- _INSTRUCTIONS TO FOLLOW_: In the material below, find the line containing "exact cuesSound_of_slots (congrArg" and the line containing "case clearConditions =>", then reproduce exactly both of them and every line between, and nothing else.

- _DATA FOR REVIEW_:

variable {s : State}

theorem cuesSound_commandFrame (cmd : Byte) (payload : List Byte) (body : State → State)
    (hbody : ∀ t, cuesSound t → cuesSound (body t)) (h : cuesSound s) :
    cuesSound (commandFrame cmd payload body s) := by
  unfold commandFrame
  split
  · exact h
  · have hcrossed := cuesSound_of_cues (cues_frameCrosses (cmd :: BitVec.ofNat 8 payload.length :: payload)) h
    dsimp only
    split
    · exact hcrossed
    split
    · exact hcrossed
    · exact hbody _ hcrossed

theorem cuesSound_command (cmd : Byte) (payload : List Byte) (act : State → Answer)
    (hact : ∀ t, cuesSound t → cuesSound (act t).state) (h : cuesSound s) :
    cuesSound (command cmd payload act s) :=
  cuesSound_commandFrame cmd payload _ hact h

/-- A reset leaves every slot IDLE (R135). -/
theorem cuesSound_resetBlocks (s : State) : cuesSound (resetBlocks s) := by
  obtain ⟨-, -, -, hreset, -⟩ := invariantsHoldAtReset
  exact cuesSound_of_cues rfl hreset

theorem cuesSound_setupBody (format : Byte) (ticks : Half) (h : cuesSound s) :
    cuesSound (setupBody format ticks s) := by
  unfold setupBody
  split
  · exact h
  split
  · exact h
  case h_2.isFalse f _ _ =>
    exact cuesSound_of_slots (congrArg CueUnit.slots (cues_composerSetup (s := (s.setStream _).setCues _) f)) h

theorem cuesSound_doOutput (value : Byte) (h : cuesSound s) : cuesSound (doOutput value s).state := by
  refine cuesSound_of_cues ?_ h
  unfold doOutput done
  dsimp only
  (repeat' split) <;> rfl

theorem cuesSound_doSegOpen (kind : Byte) (length : Half) (h : cuesSound s) :
    cuesSound (doSegOpen kind length s).state := by
  unfold doSegOpen
  split
  · exact h
  split
  · exact h
  · exact cuesSound_serve (s := s.setRelay _) h

theorem cuesSound_doSegData (bytes : List Byte) (h : cuesSound s) : cuesSound (doSegData bytes s).state := by
  unfold doSegData
  split
  · exact h
  · exact cuesSound_serve (s := s.setRelay _) h

theorem cuesSound_doErasePlayer (h : cuesSound s) : cuesSound (doErasePlayer s).state := by
  simp only [doErasePlayer, done]
  exact cuesSound_eraseOwner .player (s := s.setRelay relayReset) h

/-- A row that is no command frame is the command of none. -/
theorem runCommand_of_no_frame {i : Instr} (h : encodeFrame i = none) : runCommand i s = s := by
  cases i <;> cases h <;> rfl

/-- The command of a frame keeps the cue slots sound; those of pages, keys, variables and slides leave them alone. -/
theorem cuesSound_runCommand (i : Instr) (h : cuesSound s) : cuesSound (runCommand i s) := by
  cases hframe : encodeFrame i with
  | none => rwa [runCommand_of_no_frame hframe]
  | some bytes =>
    by_cases hi : isInteractive i = true
    · exact cuesSound_of_cues (cues_of_stillOffLink
        (stillOffLink_interactive hi (exec_of_encodeFrame i s (by rw [hframe]; rfl)))) h
    cases i
    case nop => exact cuesSound_command _ _ _ (fun _ ht => ht) h
    case clearConditions => exact cuesSound_command _ _ _ (fun _ ht => ht) h
    case reset => exact cuesSound_commandFrame _ _ _ (fun t _ => cuesSound_resetBlocks t) h
    case setup => exact cuesSound_commandFrame _ _ _ (fun _ ht => cuesSound_setupBody _ _ ht) h
    case output => exact cuesSound_command _ _ _ (fun _ ht => cuesSound_doOutput _ ht) h
    case timeRun => exact cuesSound_command _ _ _ (fun _ ht => ht) h
    case timeHold => exact cuesSound_command _ _ _ (fun _ ht => ht) h
    case segOpen => exact cuesSound_command _ _ _ (fun _ ht => cuesSound_doSegOpen _ _ ht) h
    case segData => exact cuesSound_command _ _ _ (fun _ ht => cuesSound_doSegData _ ht) h
    case erasePlayer => exact cuesSound_command _ _ _ (fun _ ht => cuesSound_doErasePlayer ht) h
    all_goals simp [isInteractive, encodeFrame] at hi hframe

- _THE COMPLETED TASK_:
    exact cuesSound_of_slots (congrArg CueUnit.slots (cues_composerSetup (s := (s.setStream _).setCues _) f)) h

theorem cuesSound_doOutput (value : Byte) (h : cuesSound s) : cuesSound (doOutput value s).state := by
  refine cuesSound_of_cues ?_ h
  unfold doOutput done
  dsimp only
  (repeat' split) <;> rfl

theorem cuesSound_doSegOpen (kind : Byte) (length : Half) (h : cuesSound s) :
    cuesSound (doSegOpen kind length s).state := by
  unfold doSegOpen
  split
  · exact h
  split
  · exact h
  · exact cuesSound_serve (s := s.setRelay _) h

theorem cuesSound_doSegData (bytes : List Byte) (h : cuesSound s) : cuesSound (doSegData bytes s).state := by
  unfold doSegData
  split
  · exact h
  · exact cuesSound_serve (s := s.setRelay _) h

theorem cuesSound_doErasePlayer (h : cuesSound s) : cuesSound (doErasePlayer s).state := by
  simp only [doErasePlayer, done]
  exact cuesSound_eraseOwner .player (s := s.setRelay relayReset) h

/-- A row that is no command frame is the command of none. -/
theorem runCommand_of_no_frame {i : Instr} (h : encodeFrame i = none) : runCommand i s = s := by
  cases i <;> cases h <;> rfl

/-- The command of a frame keeps the cue slots sound; those of pages, keys, variables and slides leave them alone. -/
theorem cuesSound_runCommand (i : Instr) (h : cuesSound s) : cuesSound (runCommand i s) := by
  cases hframe : encodeFrame i with
  | none => rwa [runCommand_of_no_frame hframe]
  | some bytes =>
    by_cases hi : isInteractive i = true
    · exact cuesSound_of_cues (cues_of_stillOffLink
        (stillOffLink_interactive hi (exec_of_encodeFrame i s (by rw [hframe]; rfl)))) h
    cases i
    case nop => exact cuesSound_command _ _ _ (fun _ ht => ht) h
    case clearConditions => exact cuesSound_command _ _ _ (fun _ ht => ht) h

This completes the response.